Os Ex-comandantes revelaram à PF detalhes importantes sobre a trama golpista para impedir a posse do presidente Lula

Foto: DivulgaçãoGeneral Marco Antônio Freire Gomes, Jair Bolsonaro e brigadeiro Carlos Baptista Júnior
General Marco Antônio Freire Gomes, Jair Bolsonaro e brigadeiro Carlos Baptista Júnior

O general Marco Antônio Freire Gomes, ex-comandante do Exército, e o ex-comandante da Aeronáutica, brigadeiro Carlos Baptista Júnior, implicaram diretamente Jair Bolsonaro (PL) na suposta trama golpista para impedir a posse do presidente Luiz Inácio Lula da Silva (PT). “Ambos concederam longos e detalhados depoimentos aos investigadores e ajudaram a preencher ‘lacunas importantes do caso’, segundo envolvidos nas apurações”, diz a jornalista Bela Megale em sua coluna no jornal O Globo.

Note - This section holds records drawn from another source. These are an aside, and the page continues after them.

-- ==== Sys2Proof/Machine/Rings.lean ====
section
/-!
DEFINITION. Host-produced rings (R300, R307, R325–R328): fetching, injection descriptors (R52, R383), the writing of runs
(R302), the ring commands (R359–R361) and the function level reset (R309).
-/

namespace Sys2Proof.Machine

/-! ### Fetching -/

/-- What is in progress on a ring (R323): commands, and injection descriptors. -/
def State.inProgress (s : State) (r : Nat) : Nat :=
  (s.aid.ctxs.filter (fun c => c.ring = r)).length + (match s.ring r with
    | some x => x.fetched.length
    | none => 0)

/-- Contexts in use (R324). -/
def State.contexts (s : State) : Nat := s.aid.ctxs.length + sumNat (s.hif.rings.map (fun (p : Nat × Ring) => p.2.fetched.length))

/-- A ring's destruction is under way: it is fetched no more (R360). -/
def State.dying (s : State) (r : Nat) : Bool := (s.waiters wDestroy).any (fun c => c.arg = r)

/-- Descriptors of a ring may be fetched now (R300, R307, R309, R312, R419). -/
def State.mayFetch (s : State) (r : Nat) (x : Ring) : Bool :=
  !x.kind.deviceProduced && s.ringOpen x && x.state ≠ .waitEpoch && s.flag F.HIF_STAT.FW_READY &&
    s.get F.PWR_STOP.STATE = 0 && !s.dead && !s.dying r

/-- Weight of a ring class (R311). -/
def State.classWeight (s : State) (cls : Nat) : Nat := (s.reg R.HIF_WRR).toNat / 256 ^ cls % 256

/-- Rings of a core that wait to be fetched: those of a class of weight 0 only when no other class waits (R287, R311). -/
def State.waitingRings (s : State) (core : Nat) : List (Nat × Ring) :=
  let l := s.hif.rings.filter (fun (p : Nat × Ring) => p.2.core = core && s.mayFetch p.1 p.2 && p.2.host ≠ p.2.dev && s.inProgress p.1 < 64)
  let heavy := l.filter (fun p => s.classWeight p.2.cls ≠ 0)
  if heavy.isEmpty then l else heavy

/-- The ring that a core fetches from: the one in turn while its deficit lasts, else the next waiting one in number order, around
to the first (R323; DESIGN CHOICE, log entry 91). -/
def State.ringInTurn (s : State) (core : Nat) : Option Nat :=
  let l := s.waitingRings core
  let cur := tabGet 0 s.aid.turns core
  if l.any (fun p => p.1 = cur && p.2.deficit ≠ 0) then some cur
  else match l.find? (fun p => cur < p.1), l with
    | some p, _ => some p.1
    | none, p :: _ => some p.1
    | none, [] => none

/-- What a ring may still take in its turn: a turn that begins adds the weight of its class, at least 1 (R323). -/
def State.quantum (s : State) (r : Nat) (x : Ring) : Nat :=
  if tabGet 0 s.aid.turns x.core = r && x.deficit ≠ 0 then x.deficit else x.deficit + max 1 (s.classWeight x.cls)

/-- How many descriptors one chunk takes (R300, R323, R324). -/
def State.fetchCount (s : State) (r : Nat) (x : Ring) (n : Nat) : Nat :=
  min (min (min n 16) (s.quantum r x)) (min (idxSub x.host x.dev) (min (64 - s.inProgress r) (4096 - s.contexts)))

/-- CRC of a command in progress that has a journal entry in state STARTED (R326). -/
def State.startedCrc (s : State) (r seq : Nat) : Option Nat :=
  match s.ctx r seq with
  | some c => some (descCrc c.desc)
  | none => match s.ring r with
    | some x => (x.injection seq).map (fun d => descCrc d.desc)
    | none => none

/-- A fetched descriptor (R325, R327): a new one is in progress, and its context passes to the core of its component (R324); a repeat is answered, or waits for its original; any other
is stale.  `h` is the fetch index after it was read. -/
def State.takeDescriptor (s : State) (r h : Nat) (inject : Bool) (d : List Byte) : State :=
  let seq := fieldAt d 8 4
  let tag := fieldAt d 2 2
  let noIrq := !inject && (fieldAt d 1 1).testBit 2
  let dist := idxSub seq (tabGet 0 s.aid.smax r)
  let again : Repeat := ⟨r, seq, tag, noIrq, h⟩
  if 1 ≤ dist && dist < 2 ^ 31 then
    let s := { s with aid := { s.aid with smax := tabInsert s.aid.smax r seq } }
    if inject then
      (match s.ring r with
      | some x => s.setRing r { x with fetched := x.fetched ++ [(⟨d, h, 0, 0⟩ : InjDesc)] }
      | none => s)
    else ({ s with aid := { s.aid with ctxs := s.aid.ctxs ++ [(⟨r, seq, d, h, 0, 0, 0, [], []⟩ : Ctx)] } }).pass r seq
      (s.ringCore r) (s.workCore (fieldAt d 0 1) r)
  else match s.aid.done.find? (fun e => e.ring = r && e.seq = seq), s.startedCrc r seq with
    | some e, _ =>
      s.postCompletion r noIrq (if e.crc = descCrc d then repeatEntry again e.entry else completionEntry 0x0302 tag seq r h [])
    | none, some crc =>
      if crc = descCrc d then { s with aid := { s.aid with repeats := s.aid.repeats ++ [again] } }
      else s.postCompletion r noIrq (completionEntry 0x0302 tag seq r h [])
    | none, none => s.postCompletion r noIrq (completionEntry 0x0301 tag seq r h [])

/-- Journal entries of a ring that lie outside the range of R328 are released once its completions are consumed. -/
def State.releaseDone (s : State) (r : Nat) (x : Ring) : State :=
  let keep := max x.size 256
  let top := tabGet 0 s.aid.smax r
  let out := match s.ring x.complete with
    | some y => y.wait.isEmpty && y.visible.isEmpty
    | none => true
  if out then
    { s with aid := { s.aid with done := s.aid.done.filter (fun e => e.ring ≠ r || decide (idxSub top e.seq < keep)) } }
  else s

/-- Descriptors of a ring read from H upwards in the ring's turn (R300, R323), or a translation fault of the read (R284). -/
def State.fetch (s : State) (r : Nat) (descs : List (List Byte)) (xlate : Bool) : State :=
  match s.ring r with
  | none => s
  | some x =>
    if !s.mayFetch r x || s.ringInTurn x.core ≠ some r then s
    else if xlate then (s.setRing r { x with state := .halted }).xlateFault r
    else
      let n := s.fetchCount r x descs.length
      let ds := (List.range n).zip descs
      let dev := (x.dev + n) % 2 ^ 32
      let left := if dev = x.host then 0 else s.quantum r x - n
      let s := { s with aid := { s.aid with turns := tabInsert s.aid.turns x.core r } }
      let s := s.setRing r { x with dev := dev, deficit := left }
      let s := s.each ds (fun s p => s.takeDescriptor r ((x.dev + p.1 + 1) % 2 ^ 32) (x.kind = .inject) p.2)
      s.releaseDone r x

def execDescriptorFetch (t ring : Nat) (descs : List (List Byte)) (xlate : Bool) (s : State) : Res :=
  .next ((s.at t).fetch ring descs xlate)

/-! ### Injection descriptors -/

/-- An injection descriptor is done: it leaves the ring, DONE goes to the completion journal, and its repeats complete. -/
def State.injectionDone (s : State) (r : Nat) (d : InjDesc) (entry : List Byte) : State :=
  let cs := fieldAt d.desc 8 4
  let mine := s.aid.repeats.filter (fun (q : Repeat) => q.ring = r && q.seq = cs)
  let s := match s.ring r with
    | some x => s.setRing r { x with fetched := x.fetched.filter (fun e => fieldAt e.desc 8 4 ≠ cs) }
    | none => s
  let s := { s with aid := { s.aid with
    repeats := s.aid.repeats.filter (fun (q : Repeat) => !(q.ring = r && q.seq = cs))
    done := s.aid.done ++ [(⟨r, cs, descCrc d.desc, 1, entry⟩ : Done)] } }
  s.each mine (fun s q => s.postCompletion q.ring q.noIrq (repeatEntry q entry))

/-- An injection descriptor completes (R383). -/
def State.endInjection (s : State) (r : Nat) (d : InjDesc) (status : Nat) (data : List Byte) : State :=
  let entry := completionEntry status (fieldAt d.desc 2 2) (fieldAt d.desc 8 4) r d.hAfter data
  (s.postCompletion r false entry).injectionDone r d entry

/-- First offending field of an injection descriptor or of the header of its batch, the latter with bit 15 set (R383). -/
def injectionField (d : InjDesc) (buffer : List Byte) : Option Nat :=
  let n := fieldAt buffer 6 2
  let p := buffer.take 32
  if fieldAt d.desc 0 1 ≠ 1 then some 0
  else if fieldAt d.desc 1 1 ≠ 0 then some 1
  else if fieldAt d.desc 12 4 ≠ 32 + 4 * n then some 12
  else if fieldAt d.desc 24 40 ≠ 0 then some 24
  else if fieldAt p 0 2 ≠ 0xE7C5 then some 0x8000
  else if fieldAt p 2 1 ≠ 1 then some 0x8002
  else if fieldAt p 3 1 ≥ 128 then some 0x8003
  else if n > 2240 then some 0x8006
  else if fieldAt p 28 4 ≠ crc32c ((p ++ zeros 32).take 28) then some 0x801C
  else none

/-- The stage of a fetched descriptor. -/
def State.setStage (s : State) (r : Nat) (d : InjDesc) (stage dup : Nat) : State :=
  match s.ring r with
  | some x => s.setRing r { x with fetched := x.fetched.map (fun e =>
      if fieldAt e.desc 8 4 = fieldAt d.desc 8 4 then { e with stage := stage, dup := dup } else e) }
  | none => s

/-- A refused batch (R52, R383): the NAK reason in byte 16, the retry-after in bytes 20–23. -/
def State.refuseInjection (s : State) (r i : Nat) (d : InjDesc) (reason retry : Nat) : State :=
  (s.bump (R.HG_STREAM_CNT_NAK i)).endInjection r d 0x0205 (leBytes 1 reason ++ zeros 3 ++ leBytes 4 retry)

/-- Checks 3 to 9 of R44 for an injected batch of stream i (R52). -/
def State.takeInjected (s : State) (r i : Nat) (d : InjDesc) (b : Batch) : State :=
  if s.streamState i = 3 then s.refuseInjection r i d 3 0xFFFFFFFF
  else if !b.payloadOk then s.refuseInjection r i d 4 0
  else match (s.stream i).classify b.seq with
    | .duplicate =>
      if (s.entriesOf i).any (fun e => e.seq = b.seq && e.phase ≠ .accepted) then s.setStage r d 2 b.seq
      else (s.bump (R.HG_STREAM_CNT_DUP i)).endInjection r d 0 []
    | .next =>
      let a := s.admitNext i b
      (match a.2 with
      | some (reason, retry) => a.1.refuseInjection r i d reason retry
      | none => a.1.setStage r d 1 0)
    | .ahead => s.refuseInjection r i d 6 0
    | .beyond => s.refuseInjection r i d 6 0
    | .before => s.refuseInjection r i d 6 0

/-- Checks of R350 that apply to an injection descriptor (R383): the status of the first that fails. -/
def State.checkInjection (s : State) (x : Ring) (d : InjDesc) : Option Nat :=
  match s.session x.fn (fieldAt d.desc 4 4) with
  | none => some 0x0400
  | some ses => if x.session ≠ ses.id then some 0x0405 else if !ses.feats.testBit 12 then some 0x0300 else none

/-- The device reads the buffer of the oldest fetched injection descriptor that has not started (R52, R292, R383). -/
def State.readInjection (s : State) (r : Nat) (buffer : List Byte) : State :=
  match s.ring r with
  | none => s
  | some x => match x.fetched.find? (fun d => d.stage = 0) with
    | none => s
    | some d =>
      if s.mute then s
      else match s.checkInjection x d with
        | some st => s.endInjection r d st []
        | none => match injectionField d buffer with
          | some o => s.endInjection r d 0x0101 (leBytes 2 o)
          | none =>
            let p := (buffer ++ zeros (fieldAt d.desc 12 4)).take (fieldAt d.desc 12 4)
            (match x.stream, parseBatch p 0 0 0 s.time (some (r, fieldAt d.desc 8 4)) with
            | some i, some b => if s.streamState i = 0 then s.endInjection r d 0x0303 [] else s.takeInjected r i d b
            | _, _ => s.endInjection r d 0x0303 [])

def execInjectionDescriptor (t ring : Nat) (buffer : List Byte) (s : State) : Res := .next ((s.at t).readInjection ring buffer)

/-! ### Writing runs -/

/-- The completion of an injected batch was transmitted (R52): the descriptor is consumed and the batch accepted; waiting
duplicates of it complete, and the next entry that is ready follows. -/
def State.injectionWritten (s : State) (i seq : Nat) (entry : List Byte) : State :=
  let r := fieldAt entry 8 2
  let s := match s.ring r with
    | some x => (match x.injection (fieldAt entry 4 4) with
      | some d => s.injectionDone r d entry
      | none => s)
    | none => s
  let s := match (s.entriesOf i).find? (fun e => e.seq = seq && e.phase = .completing) with
    | some e => s.accept i e
    | none => s
  let twins := match s.ring r with
    | some x => x.fetched.filter (fun d => d.stage = 2 && d.dup = seq)
    | none => []
  (s.each twins (fun s d => s.endInjection r d 0 [])).ackAll i false

/-- What the visibility of a run brings about (R52). -/
def State.afterShown (s : State) (run : Run) : State :=
  match run.kind with
  | .injection i seq => s.injectionWritten i seq (run.entries.headD [])
  | _ => s

/-- The next run of a ring is written (R302), with what its visibility brings about. -/
def State.runWritten (s : State) (r : Nat) (xlate : Bool) : State :=
  match s.ring r with
  | none => s
  | some x =>
    let s' := s.runWrite r xlate
    match s.nextRun x, s'.ring r with
    | some (run, _), some y => if y.dev ≠ x.dev then s'.afterShown run else s'
    | _, _ => s'

def execRunWrite (t ring : Nat) (xlate : Bool) (s : State) : Res := .next ((s.at t).runWritten ring xlate)

/-! ### Readback -/

/-- One past the entries whose writes may have been issued before a reset or a loss of the link: the pending run's too. -/
def Ring.maybeIssued (x : Ring) : Nat :=
  match x.pending with
  | some p => (p.start + p.len) % 2 ^ 32
  | none => x.dev

/-- The first entry of a pending run as the device reads it back (R307): the run is visible when C has passed its start, or
when the entry's phase bit is valid and its type and bytes 8–15 match. -/
def Ring.foundVisible (x : Ring) (p : PendingRun) (entry : List Byte) : Bool :=
  (decide (idxSub x.host p.start < 2 ^ 31) && x.host ≠ p.start) ||
    (fieldAt entry (x.kind.entryBytes - 1) 1 % 2 = (p.start / x.size + 1) % 2 && fieldAt entry 0 1 = p.type &&
      fieldAt entry 8 8 = p.key)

Em seus depoimentos à Polícia Federal no âmbito do inquérito que apura o planejamento de um golpe de Estado por parte de integrantes do governo Bolsonaro, Freire Gomes e Baptista Júnior afirmaram que participaram de uma reunião em que se discutiu a minuta de um decreto golpista. A realização da reunião foi revelada pelo tenente-coronel Mauro Cid, ex-ajudante de ordens de Bolsonaro, em sua delação premiada à Polícia Federal. 

Freire Gomes prestou depoimento por cerca de 7 horas na condição de testemunha e confirmou ter participado de reuniões para discutir os termos da chamada “minuta do golpe”, que previa a prisão do ministro do Supremo Tribunal Federal (STF) Alexandre de Moraes e o impedimento da posse do presidente Lula. 

Ainda segundo a reportagem, “havia a dúvida, entre os investigadores, se o ex-comandante seria tratado como investigado ou testemunha. Essa decisão seria tomada de acordo com o grau de colaboração do depoimento. A avaliação foi a de que Freire Gomes adotou a postura de ajudar nas investigações e segue como testemunha”. O brigadeiro Baptista Júnior também forneceu  informações importantes aos investigadores sobre a articulação golpista e manteve o status de testemunha.

Já o almirante Almir Garnier, ex-comandante da Marinha, ficou em silêncio durante a oitiva realizada pelos investigadores. Segundo a delação de Mauro Cid, ele foi o único dos três comandantes militares que teria aceitado aderir ao golpe.